◆ What the task requires
For the entries below, repeat exactly each line starting with the one that contains "-- ==== Sys2Proof/Machine/Vision.lean" and going on through the one that contains "def half (n : Nat) : Nat := (n + 1) / 2", and no others.
▼▼▼
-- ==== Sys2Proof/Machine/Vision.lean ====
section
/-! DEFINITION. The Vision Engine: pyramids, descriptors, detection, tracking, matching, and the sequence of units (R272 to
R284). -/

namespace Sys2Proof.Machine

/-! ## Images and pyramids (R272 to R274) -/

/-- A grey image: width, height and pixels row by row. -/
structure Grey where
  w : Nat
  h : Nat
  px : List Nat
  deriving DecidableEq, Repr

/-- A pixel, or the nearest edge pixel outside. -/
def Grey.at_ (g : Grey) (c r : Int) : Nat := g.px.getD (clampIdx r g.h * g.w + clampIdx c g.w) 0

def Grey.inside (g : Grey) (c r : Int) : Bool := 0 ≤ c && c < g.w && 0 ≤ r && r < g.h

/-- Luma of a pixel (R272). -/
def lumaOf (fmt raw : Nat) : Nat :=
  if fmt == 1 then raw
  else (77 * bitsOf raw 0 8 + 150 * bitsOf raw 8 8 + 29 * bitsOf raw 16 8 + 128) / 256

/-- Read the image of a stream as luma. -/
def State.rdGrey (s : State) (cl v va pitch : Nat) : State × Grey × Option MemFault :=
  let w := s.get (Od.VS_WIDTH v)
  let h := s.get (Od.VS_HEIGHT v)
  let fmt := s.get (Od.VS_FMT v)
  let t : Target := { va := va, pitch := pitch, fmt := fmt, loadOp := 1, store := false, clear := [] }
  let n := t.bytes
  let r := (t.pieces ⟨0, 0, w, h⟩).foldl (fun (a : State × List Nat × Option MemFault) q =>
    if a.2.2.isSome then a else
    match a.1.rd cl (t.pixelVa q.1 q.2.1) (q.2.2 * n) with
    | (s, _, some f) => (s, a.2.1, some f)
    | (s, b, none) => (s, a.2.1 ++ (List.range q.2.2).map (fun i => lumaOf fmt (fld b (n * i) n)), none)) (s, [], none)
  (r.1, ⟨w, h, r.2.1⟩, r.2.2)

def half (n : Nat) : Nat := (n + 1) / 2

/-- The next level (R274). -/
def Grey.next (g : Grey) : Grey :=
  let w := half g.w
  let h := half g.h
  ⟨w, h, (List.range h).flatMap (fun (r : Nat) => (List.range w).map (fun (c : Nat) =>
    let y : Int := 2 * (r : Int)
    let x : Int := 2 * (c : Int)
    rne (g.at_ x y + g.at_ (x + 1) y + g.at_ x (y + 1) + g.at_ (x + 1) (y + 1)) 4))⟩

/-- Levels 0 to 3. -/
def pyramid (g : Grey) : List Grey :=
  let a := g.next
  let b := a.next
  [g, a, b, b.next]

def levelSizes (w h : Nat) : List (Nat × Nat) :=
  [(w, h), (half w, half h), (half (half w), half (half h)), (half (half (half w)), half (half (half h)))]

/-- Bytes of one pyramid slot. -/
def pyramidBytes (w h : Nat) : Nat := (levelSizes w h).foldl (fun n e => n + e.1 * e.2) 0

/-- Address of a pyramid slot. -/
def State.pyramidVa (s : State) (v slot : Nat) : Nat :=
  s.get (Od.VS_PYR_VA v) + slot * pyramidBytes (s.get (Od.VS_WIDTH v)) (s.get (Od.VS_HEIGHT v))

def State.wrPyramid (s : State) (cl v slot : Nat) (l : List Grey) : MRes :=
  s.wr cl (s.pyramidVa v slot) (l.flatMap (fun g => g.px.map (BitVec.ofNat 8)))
▲▲▲
▼▼▼
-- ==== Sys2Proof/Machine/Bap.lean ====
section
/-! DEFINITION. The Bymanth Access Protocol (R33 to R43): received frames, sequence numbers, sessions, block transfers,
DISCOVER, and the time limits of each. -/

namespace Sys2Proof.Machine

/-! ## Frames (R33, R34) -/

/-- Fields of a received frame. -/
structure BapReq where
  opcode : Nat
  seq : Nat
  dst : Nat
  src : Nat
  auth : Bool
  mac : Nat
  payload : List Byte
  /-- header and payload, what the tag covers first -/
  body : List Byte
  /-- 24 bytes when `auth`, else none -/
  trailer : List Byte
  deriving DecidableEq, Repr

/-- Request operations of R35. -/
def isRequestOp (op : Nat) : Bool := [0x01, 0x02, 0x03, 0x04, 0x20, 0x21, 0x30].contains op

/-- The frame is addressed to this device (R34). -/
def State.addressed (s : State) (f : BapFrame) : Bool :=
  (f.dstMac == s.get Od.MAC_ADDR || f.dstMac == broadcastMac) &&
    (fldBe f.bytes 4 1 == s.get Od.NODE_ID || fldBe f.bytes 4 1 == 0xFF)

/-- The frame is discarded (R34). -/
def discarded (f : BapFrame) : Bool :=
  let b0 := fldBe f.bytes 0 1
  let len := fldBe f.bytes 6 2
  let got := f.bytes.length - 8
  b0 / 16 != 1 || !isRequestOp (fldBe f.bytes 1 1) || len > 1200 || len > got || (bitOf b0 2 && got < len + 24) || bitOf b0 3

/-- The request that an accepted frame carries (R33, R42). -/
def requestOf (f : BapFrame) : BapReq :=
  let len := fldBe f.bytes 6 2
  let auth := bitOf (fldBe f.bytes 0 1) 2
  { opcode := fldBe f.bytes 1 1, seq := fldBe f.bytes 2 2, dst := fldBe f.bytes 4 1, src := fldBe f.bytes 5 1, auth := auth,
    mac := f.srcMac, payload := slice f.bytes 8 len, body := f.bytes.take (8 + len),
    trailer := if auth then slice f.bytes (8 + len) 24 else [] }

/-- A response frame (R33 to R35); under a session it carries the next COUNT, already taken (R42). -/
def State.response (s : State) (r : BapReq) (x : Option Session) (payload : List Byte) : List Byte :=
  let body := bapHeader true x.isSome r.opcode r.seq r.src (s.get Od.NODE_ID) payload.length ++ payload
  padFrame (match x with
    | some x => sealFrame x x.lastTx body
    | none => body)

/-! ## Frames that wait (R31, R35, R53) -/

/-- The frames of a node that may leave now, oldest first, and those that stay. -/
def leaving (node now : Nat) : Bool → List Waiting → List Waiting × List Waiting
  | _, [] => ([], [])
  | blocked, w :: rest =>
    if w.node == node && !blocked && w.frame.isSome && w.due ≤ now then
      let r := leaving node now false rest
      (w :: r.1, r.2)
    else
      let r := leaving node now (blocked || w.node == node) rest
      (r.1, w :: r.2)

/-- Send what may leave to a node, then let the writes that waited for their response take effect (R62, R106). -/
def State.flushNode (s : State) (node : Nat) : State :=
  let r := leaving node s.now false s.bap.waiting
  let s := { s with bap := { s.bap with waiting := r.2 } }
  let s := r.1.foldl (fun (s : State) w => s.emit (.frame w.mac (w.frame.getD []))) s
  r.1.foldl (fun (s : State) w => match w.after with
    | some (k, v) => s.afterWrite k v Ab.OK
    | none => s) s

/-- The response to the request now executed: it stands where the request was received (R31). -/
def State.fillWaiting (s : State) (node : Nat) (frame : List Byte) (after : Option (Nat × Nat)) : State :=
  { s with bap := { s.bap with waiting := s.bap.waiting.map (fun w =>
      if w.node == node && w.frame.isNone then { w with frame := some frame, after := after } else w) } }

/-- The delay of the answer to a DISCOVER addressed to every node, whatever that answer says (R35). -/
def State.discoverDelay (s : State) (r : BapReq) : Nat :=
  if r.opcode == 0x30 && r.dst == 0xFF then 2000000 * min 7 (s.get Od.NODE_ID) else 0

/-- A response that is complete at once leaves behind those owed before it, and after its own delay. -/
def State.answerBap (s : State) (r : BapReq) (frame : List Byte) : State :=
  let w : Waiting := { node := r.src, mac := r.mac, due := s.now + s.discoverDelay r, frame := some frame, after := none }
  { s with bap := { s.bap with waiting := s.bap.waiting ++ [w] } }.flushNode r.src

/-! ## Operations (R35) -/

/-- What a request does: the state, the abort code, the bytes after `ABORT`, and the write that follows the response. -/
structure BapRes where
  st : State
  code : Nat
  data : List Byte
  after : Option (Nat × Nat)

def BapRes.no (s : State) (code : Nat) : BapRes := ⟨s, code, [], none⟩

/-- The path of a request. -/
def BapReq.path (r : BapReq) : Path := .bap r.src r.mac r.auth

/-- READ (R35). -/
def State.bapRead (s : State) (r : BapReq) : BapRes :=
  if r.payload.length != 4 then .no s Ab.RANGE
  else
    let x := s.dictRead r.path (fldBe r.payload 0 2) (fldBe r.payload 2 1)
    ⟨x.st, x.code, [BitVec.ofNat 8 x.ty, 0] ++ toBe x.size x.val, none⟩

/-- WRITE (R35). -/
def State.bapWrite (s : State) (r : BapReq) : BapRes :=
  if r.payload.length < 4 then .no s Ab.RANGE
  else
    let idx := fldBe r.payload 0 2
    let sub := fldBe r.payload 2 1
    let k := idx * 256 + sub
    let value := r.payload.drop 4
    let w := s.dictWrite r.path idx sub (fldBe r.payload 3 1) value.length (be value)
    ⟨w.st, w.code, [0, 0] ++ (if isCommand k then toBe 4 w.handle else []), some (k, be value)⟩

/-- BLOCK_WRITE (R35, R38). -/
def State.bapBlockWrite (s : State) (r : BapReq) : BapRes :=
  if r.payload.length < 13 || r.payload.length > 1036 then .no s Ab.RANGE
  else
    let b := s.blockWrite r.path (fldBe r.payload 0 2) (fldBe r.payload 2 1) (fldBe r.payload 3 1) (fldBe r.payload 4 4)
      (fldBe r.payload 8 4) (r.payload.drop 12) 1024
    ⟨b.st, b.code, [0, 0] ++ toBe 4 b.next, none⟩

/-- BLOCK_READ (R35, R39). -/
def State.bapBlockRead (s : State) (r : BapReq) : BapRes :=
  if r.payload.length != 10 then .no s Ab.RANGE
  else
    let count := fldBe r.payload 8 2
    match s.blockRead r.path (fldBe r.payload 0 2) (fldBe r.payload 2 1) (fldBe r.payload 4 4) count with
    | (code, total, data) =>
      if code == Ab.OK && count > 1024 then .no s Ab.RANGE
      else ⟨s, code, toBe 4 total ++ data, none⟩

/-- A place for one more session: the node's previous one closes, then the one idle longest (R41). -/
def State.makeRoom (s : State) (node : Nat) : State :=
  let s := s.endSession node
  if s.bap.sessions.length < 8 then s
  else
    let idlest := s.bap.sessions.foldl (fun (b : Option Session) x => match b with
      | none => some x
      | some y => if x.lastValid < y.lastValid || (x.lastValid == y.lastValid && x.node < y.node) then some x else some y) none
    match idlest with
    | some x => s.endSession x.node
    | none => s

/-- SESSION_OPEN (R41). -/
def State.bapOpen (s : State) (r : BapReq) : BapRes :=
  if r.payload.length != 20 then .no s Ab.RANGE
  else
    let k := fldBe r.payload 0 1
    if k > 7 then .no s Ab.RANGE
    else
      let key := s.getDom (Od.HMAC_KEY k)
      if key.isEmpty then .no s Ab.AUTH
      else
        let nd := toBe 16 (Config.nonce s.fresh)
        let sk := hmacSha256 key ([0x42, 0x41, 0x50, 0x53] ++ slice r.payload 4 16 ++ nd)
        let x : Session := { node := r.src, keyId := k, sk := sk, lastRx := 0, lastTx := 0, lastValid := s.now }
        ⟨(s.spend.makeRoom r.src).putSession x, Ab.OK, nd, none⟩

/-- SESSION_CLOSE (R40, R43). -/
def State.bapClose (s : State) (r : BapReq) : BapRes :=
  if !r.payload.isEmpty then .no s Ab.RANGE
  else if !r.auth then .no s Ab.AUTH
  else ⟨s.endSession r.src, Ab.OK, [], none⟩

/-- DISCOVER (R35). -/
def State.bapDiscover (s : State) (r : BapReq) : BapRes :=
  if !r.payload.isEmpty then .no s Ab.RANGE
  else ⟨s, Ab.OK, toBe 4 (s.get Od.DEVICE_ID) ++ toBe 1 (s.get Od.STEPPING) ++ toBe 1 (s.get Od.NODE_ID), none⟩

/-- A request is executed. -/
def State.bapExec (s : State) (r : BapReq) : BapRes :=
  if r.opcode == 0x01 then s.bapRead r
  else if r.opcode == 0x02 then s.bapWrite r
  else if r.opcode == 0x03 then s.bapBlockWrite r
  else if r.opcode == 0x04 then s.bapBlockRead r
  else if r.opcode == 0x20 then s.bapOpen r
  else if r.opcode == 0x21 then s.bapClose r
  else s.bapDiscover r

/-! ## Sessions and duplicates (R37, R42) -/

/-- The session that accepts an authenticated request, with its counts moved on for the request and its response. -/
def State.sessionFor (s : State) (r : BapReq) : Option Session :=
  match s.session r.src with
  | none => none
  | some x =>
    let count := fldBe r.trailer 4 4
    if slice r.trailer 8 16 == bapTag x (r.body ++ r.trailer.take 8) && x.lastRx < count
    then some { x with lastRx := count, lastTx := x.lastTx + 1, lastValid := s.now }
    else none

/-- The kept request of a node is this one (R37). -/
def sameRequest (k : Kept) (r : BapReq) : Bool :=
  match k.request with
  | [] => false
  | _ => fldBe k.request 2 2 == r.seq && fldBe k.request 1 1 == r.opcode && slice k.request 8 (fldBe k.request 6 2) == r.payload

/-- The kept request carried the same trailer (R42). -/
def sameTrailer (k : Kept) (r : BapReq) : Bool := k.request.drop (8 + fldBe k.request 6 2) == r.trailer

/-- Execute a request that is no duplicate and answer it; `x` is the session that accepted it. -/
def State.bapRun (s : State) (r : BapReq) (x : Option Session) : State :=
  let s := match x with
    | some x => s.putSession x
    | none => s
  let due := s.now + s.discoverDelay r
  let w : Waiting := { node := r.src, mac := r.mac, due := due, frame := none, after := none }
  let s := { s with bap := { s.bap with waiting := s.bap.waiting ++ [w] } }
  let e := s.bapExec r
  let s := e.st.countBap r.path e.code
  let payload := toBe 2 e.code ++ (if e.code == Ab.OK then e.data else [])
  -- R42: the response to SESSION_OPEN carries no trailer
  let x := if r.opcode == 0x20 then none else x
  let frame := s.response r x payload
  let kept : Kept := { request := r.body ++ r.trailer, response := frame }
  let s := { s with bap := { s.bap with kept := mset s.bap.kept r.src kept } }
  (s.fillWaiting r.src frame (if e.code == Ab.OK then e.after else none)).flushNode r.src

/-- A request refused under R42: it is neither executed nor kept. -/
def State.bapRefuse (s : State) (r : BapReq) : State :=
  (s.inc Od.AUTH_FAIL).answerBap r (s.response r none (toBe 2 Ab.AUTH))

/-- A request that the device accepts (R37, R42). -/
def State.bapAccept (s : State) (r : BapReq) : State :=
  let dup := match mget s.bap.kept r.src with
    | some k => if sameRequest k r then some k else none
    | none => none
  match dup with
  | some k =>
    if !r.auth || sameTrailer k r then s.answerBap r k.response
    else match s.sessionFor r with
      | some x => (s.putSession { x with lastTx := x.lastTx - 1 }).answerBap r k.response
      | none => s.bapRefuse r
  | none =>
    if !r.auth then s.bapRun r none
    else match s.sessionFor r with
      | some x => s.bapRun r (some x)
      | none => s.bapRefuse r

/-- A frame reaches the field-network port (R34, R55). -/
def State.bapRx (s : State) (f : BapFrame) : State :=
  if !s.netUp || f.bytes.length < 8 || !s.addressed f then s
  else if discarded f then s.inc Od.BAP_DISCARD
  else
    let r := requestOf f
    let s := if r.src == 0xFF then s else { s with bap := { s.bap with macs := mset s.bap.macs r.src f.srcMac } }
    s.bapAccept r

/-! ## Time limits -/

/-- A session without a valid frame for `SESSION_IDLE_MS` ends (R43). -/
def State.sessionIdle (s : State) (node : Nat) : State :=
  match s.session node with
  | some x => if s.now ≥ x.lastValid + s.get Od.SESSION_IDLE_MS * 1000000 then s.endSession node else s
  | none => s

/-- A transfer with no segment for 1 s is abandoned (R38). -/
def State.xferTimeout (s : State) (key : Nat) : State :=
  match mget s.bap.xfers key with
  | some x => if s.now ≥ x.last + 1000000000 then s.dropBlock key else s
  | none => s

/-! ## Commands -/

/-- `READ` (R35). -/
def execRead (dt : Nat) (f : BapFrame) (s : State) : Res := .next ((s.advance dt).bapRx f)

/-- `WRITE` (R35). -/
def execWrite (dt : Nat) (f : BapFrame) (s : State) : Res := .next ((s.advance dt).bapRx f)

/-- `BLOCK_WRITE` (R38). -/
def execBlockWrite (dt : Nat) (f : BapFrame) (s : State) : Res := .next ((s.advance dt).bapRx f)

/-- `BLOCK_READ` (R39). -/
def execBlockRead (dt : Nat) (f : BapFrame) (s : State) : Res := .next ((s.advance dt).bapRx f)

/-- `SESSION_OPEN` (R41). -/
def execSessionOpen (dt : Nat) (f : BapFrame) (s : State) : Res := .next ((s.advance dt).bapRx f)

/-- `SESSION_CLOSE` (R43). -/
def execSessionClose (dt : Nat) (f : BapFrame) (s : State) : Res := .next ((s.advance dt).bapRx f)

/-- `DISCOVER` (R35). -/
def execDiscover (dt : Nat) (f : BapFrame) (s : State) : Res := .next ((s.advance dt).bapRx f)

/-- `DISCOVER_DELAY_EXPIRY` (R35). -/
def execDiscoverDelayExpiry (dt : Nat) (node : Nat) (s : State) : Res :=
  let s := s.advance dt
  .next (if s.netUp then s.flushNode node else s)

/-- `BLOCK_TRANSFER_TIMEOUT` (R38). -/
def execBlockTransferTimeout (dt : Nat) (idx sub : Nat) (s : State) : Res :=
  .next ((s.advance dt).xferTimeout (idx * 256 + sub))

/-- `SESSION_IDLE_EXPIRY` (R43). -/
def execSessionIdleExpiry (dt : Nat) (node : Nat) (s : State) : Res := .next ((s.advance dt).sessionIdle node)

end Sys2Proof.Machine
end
▲▲▲
◆ Result for this exercise
-- ==== Sys2Proof/Machine/Vision.lean ====
section
/-! DEFINITION. The Vision Engine: pyramids, descriptors, detection, tracking, matching, and the sequence of units (R272 to
R284). -/

namespace Sys2Proof.Machine

/-! ## Images and pyramids (R272 to R274) -/

/-- A grey image: width, height and pixels row by row. -/
structure Grey where
  w : Nat
  h : Nat
  px : List Nat
  deriving DecidableEq, Repr

/-- A pixel, or the nearest edge pixel outside. -/
def Grey.at_ (g : Grey) (c r : Int) : Nat := g.px.getD (clampIdx r g.h * g.w + clampIdx c g.w) 0

def Grey.inside (g : Grey) (c r : Int) : Bool := 0 ≤ c && c < g.w && 0 ≤ r && r < g.h

/-- Luma of a pixel (R272). -/
def lumaOf (fmt raw : Nat) : Nat :=
  if fmt == 1 then raw
  else (77 * bitsOf raw 0 8 + 150 * bitsOf raw 8 8 + 29 * bitsOf raw 16 8 + 128) / 256

/-- Read the image of a stream as luma. -/
def State.rdGrey (s : State) (cl v va pitch : Nat) : State × Grey × Option MemFault :=
  let w := s.get (Od.VS_WIDTH v)
  let h := s.get (Od.VS_HEIGHT v)
  let fmt := s.get (Od.VS_FMT v)
  let t : Target := { va := va, pitch := pitch, fmt := fmt, loadOp := 1, store := false, clear := [] }
  let n := t.bytes
  let r := (t.pieces ⟨0, 0, w, h⟩).foldl (fun (a : State × List Nat × Option MemFault) q =>
    if a.2.2.isSome then a else
    match a.1.rd cl (t.pixelVa q.1 q.2.1) (q.2.2 * n) with
    | (s, _, some f) => (s, a.2.1, some f)
    | (s, b, none) => (s, a.2.1 ++ (List.range q.2.2).map (fun i => lumaOf fmt (fld b (n * i) n)), none)) (s, [], none)
  (r.1, ⟨w, h, r.2.1⟩, r.2.2)

def half (n : Nat) : Nat := (n + 1) / 2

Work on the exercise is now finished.